EXERCISE:
Only one stretch of the records below is wanted: the lines from the one holding "(R195, R217). -/" through the one holding "def State.staffBlock (s". Return it exactly, both ends included.

───── RECORDS PROVIDED

-- ==== Sys2Proof/Machine/Staff.lean ====
section
/-! DEFINITION. The staff room (R217 to R221): words with the inner code, the two sides and their collisions, and the wipes of the
secure region (R496, R499). -/

namespace Sys2Proof.Machine

open Sys2Proof

/-- The data lanes and the check bits of staff-room word `w`. -/
def State.staffRaw (s : State) (w : Nat) : Nat × Nat :=
  (leNat (memBytes s.mem.staff (9 * w) 8), (memByte s.mem.staff (9 * w + 8)).toNat)

/-- Write a word with its check bits (R189, R217). -/
def State.staffPut (s : State) (w d : Nat) : State :=
  { s with mem.staff := memWrite s.mem.staff (9 * w) (leBytes d 8 ++ [innerCheck d]) }

/-- A word as the code gives it, without counting. -/
def State.staffPeek (s : State) (w : Nat) : Nat := (innerDecode (s.staffRaw w).1 (s.staffRaw w).2).1

/-- Read a word: corrected errors count in STAFF_CE, uncorrectable ones in STAFF_UE with its event (R217). -/
def State.staffRead (s : State) (w : Nat) : State × Option Nat :=
  match innerDecode (s.staffRaw w).1 (s.staffRaw w).2 with
  | (d, .good) => (s, some d)
  | (d, .corrected) => (s.mc mcStaffCe, some d)
  | (_, .bad) => ((s.mc mcStaffUe).mevt MEM_EVT.STAFF_UE, none)

/-- Words `w .. w + n - 1` read by a block engine, uncorrectable ones as zero. -/
def State.staffWords (s : State) (w : Nat) : Nat → State × List Nat
  | 0 => (s, [])
  | n + 1 =>
    let r := s.staffRead w
    let q := r.1.staffWords (w + 1) n
    (q.1, r.2.getD 0 :: q.2)

/-- Write words from word `w` on: a block writer. -/
def State.staffFill (s : State) (w : Nat) : List Nat → State
  | [] => s
  | d :: ds => (s.staffPut w d).staffFill (w + 1) ds

/-- A block writer writes words from word `w` on, and the words it wrote are noted (R218, R220). -/
def State.staffRun (s : State) (w : Nat) (ds : List Nat) : State := { s.staffFill w ds with mem.staffRun := (w, ds.length) }

/-- The word `old` with bytes `off .. off + len - 1` replaced by the low bytes of `d`. -/
def mergeWord (old off len d : Nat) : Nat :=
  let n := min len (8 - off)
  setBits old (8 * off) (8 * n) d

def srWord (r : StaffReq) : Nat := r.addr.toNat / 8
def srOff (r : StaffReq) : Nat := r.addr.toNat % 8

/-- The bytes of a read request within its word. -/
def srPick (r : StaffReq) (d : Nat) : Nat := getBits d (8 * (srOff r)) (8 * min r.len.val (8 - (srOff r)))

/-- The word a write request makes of `old`. -/
def srMerge (r : StaffReq) (old : Nat) : Nat := mergeWord old (srOff r) r.len.val r.data.toNat

/-- May service core `c` reach staff-room byte address `a` on the SC side (R496)? -/
def State.scReaches (s : State) (c a : Nat) : Bool :=
  decide (a < 0x30000) || bitAt (s.get PROT_SECPAGE.SC_MASK ((a - 0x30000) / 0x1000)) c

/-- Does host write `h` put the same bytes that SC write `c` puts, in the same word (R219)? -/
def sameBytes (c h : StaffReq) : Bool :=
  decide ((srOff c) ≤ (srOff h)) && decide ((srOff h) + h.len.val ≤ (srOff c) + c.len.val) &&
    srPick h (srMerge h 0) == srPick h (srMerge c 0)

/-- An SC-side access of core `c`: a read returns data or a bus error (R195, R217). -/
def State.staffSc (s : State) (c : Nat) (r : StaffReq) : State :=
  let s := s.pmuOn evStaff (2 ^ c) 1
  if s.scReaches c r.addr.toNat then
    if r.wr then s.staffPut (srWord r) (srMerge r (s.staffPeek (srWord r)))
    else
      match s.staffRead (srWord r) with
      | (s, some d) => s.onCore c (fun q => { q with ld := srPick r d, err := false })
      | (s, none) => s.onCore c (fun q => { q with ld := 0, err := true })
  else s.onCore c (fun q => { q with ld := 0, err := true })

/-- A host-side access that was granted: a read returns data, zero where the word is uncorrectable (R217). -/
def State.staffHost (s : State) (r : StaffReq) : State × Nat :=
  if r.wr then (s.staffPut (srWord r) (srMerge r (s.staffPeek (srWord r))), 0)
  else
    match s.staffRead (srWord r) with
    | (s, some d) => (s, srPick r d)
    | (s, none) => (s, 0)

/-- The host write of a collision is not done (R219, R220). -/
def State.staffCollide (s : State) (c h : StaffReq) : State :=
  let same := sameBytes c h
  let s := s.mc (if same then mcCollidedSame else mcCollided)
  s.setRg (STAFF_COLL.reg.key 0 0) ((srWord h) + b2n same * 2 ^ 15 + 2 ^ 16)

/-- A service core's write in the cycle in which the block writer wrote the same word last (R219, R220): the SC write is done, and
the block writer, whose write was COLLIDED, repeats it; where the word already holds its data, it got COLLIDED_SAME. -/
def State.staffBlock (s : State) (c : Nat) (a : StaffReq) : State :=
  let w := srWord a
  let d := s.staffPeek w
  let h : StaffReq := ⟨true, BitVec.ofNat 18 (8 * w), 8, BitVec.ofNat 64 d⟩
  ((s.staffSc c a).mc (if sameBytes a h then mcCollidedSame else mcCollided)).staffPut w d

/-- Did the block writer write the word of request `a` last? -/
def State.blockWrote (s : State) (a : StaffReq) : Bool :=
  decide (s.mem.staffRun.1 ≤ srWord a) && decide (srWord a < s.mem.staffRun.1 + s.mem.staffRun.2)

/-- Both sides in one MEM_CK cycle (R219): reads return the word before a write. -/
def State.staffBoth (s : State) (c : Nat) (a h : StaffReq) : State × Nat :=
  if (srWord a) = (srWord h) ∧ s.scReaches c a.addr.toNat = true then
    match a.wr, h.wr with
    | true, true => ((s.staffSc c a).staffCollide a h, 0)
    | true, false =>
      let r := s.staffHost h
      (r.1.staffSc c a, r.2)
    | false, _ => (s.staffSc c a).staffHost h
  else (s.staffSc c a).staffHost h

/-! The secure region (R496 to R499). -/

/-- Zero page `k`. -/
def State.zeroPage (s : State) (k : Nat) : State :=
  let lo := 9 * (0x30000 + 0x1000 * k) / 8
  { s with mem.staff := s.mem.staff.filter (fun c => !(decide (lo ≤ c.1) && decide (c.1 < lo + 4608))) }

/-- A wipe of the pages of mask `m` is ordered, with its cause code (R499). -/
def State.wipeStart (s : State) (cause m : Nat) : State :=
  let s := (s.put PROT_SEC_STAT.WIPING 1).put PROT_SEC_STAT.CAUSE cause
  s.put PROT_SEC_STAT.PENDING ((s.get PROT_SEC_STAT.PENDING).lor m)

/-- A wipe ends (R499). -/
def State.wipeEnd (s : State) : State :=
  let s := s.setRg (PROT_SEC_STAT.reg.key 0 0) 0
  (s.evt PROT_EVT.WIPE_DONE 0xD0).raise 0xD3

/-- The wipe of a tamper detection or of R80: S3's own clear path. -/
def State.wipeAll (s : State) : State := (s.forEach (List.range 16) State.zeroPage).wipeStart 3 0xFFFF

/-- SECURE_ZERO_STEP: 1,024 words, two pages (R499). -/
def State.wipeStep (s : State) : State :=
  if s.on PROT_SEC_STAT.WIPING && s.get PROT_SEC_STAT.CAUSE != 3 then
    let two := ((List.range 16).filter (bitAt (s.get PROT_SEC_STAT.PENDING))).take 2
    let s := s.forEach two (fun s k => (s.zeroPage k).put PROT_SEC_STAT.PENDING (s.get PROT_SEC_STAT.PENDING - 2 ^ k))
    if s.get PROT_SEC_STAT.PENDING = 0 then s.wipeEnd else s
  else s

/-- WIPE_DONE: a wipe that needs no step ends. -/
def State.wipeDone (s : State) : State :=
  if s.on PROT_SEC_STAT.WIPING && (s.get PROT_SEC_STAT.CAUSE == 3 || s.get PROT_SEC_STAT.PENDING == 0) then s.wipeEnd else s

end Sys2Proof.Machine
end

──────────

WORKED SOLUTION:
/-- An SC-side access of core `c`: a read returns data or a bus error (R195, R217). -/
def State.staffSc (s : State) (c : Nat) (r : StaffReq) : State :=
  let s := s.pmuOn evStaff (2 ^ c) 1
  if s.scReaches c r.addr.toNat then
    if r.wr then s.staffPut (srWord r) (srMerge r (s.staffPeek (srWord r)))
    else
      match s.staffRead (srWord r) with
      | (s, some d) => s.onCore c (fun q => { q with ld := srPick r d, err := false })
      | (s, none) => s.onCore c (fun q => { q with ld := 0, err := true })
  else s.onCore c (fun q => { q with ld := 0, err := true })

/-- A host-side access that was granted: a read returns data, zero where the word is uncorrectable (R217). -/
def State.staffHost (s : State) (r : StaffReq) : State × Nat :=
  if r.wr then (s.staffPut (srWord r) (srMerge r (s.staffPeek (srWord r))), 0)
  else
    match s.staffRead (srWord r) with
    | (s, some d) => (s, srPick r d)
    | (s, none) => (s, 0)

/-- The host write of a collision is not done (R219, R220). -/
def State.staffCollide (s : State) (c h : StaffReq) : State :=
  let same := sameBytes c h
  let s := s.mc (if same then mcCollidedSame else mcCollided)
  s.setRg (STAFF_COLL.reg.key 0 0) ((srWord h) + b2n same * 2 ^ 15 + 2 ^ 16)

/-- A service core's write in the cycle in which the block writer wrote the same word last (R219, R220): the SC write is done, and
the block writer, whose write was COLLIDED, repeats it; where the word already holds its data, it got COLLIDED_SAME. -/
def State.staffBlock (s : State) (c : Nat) (a : StaffReq) : State :=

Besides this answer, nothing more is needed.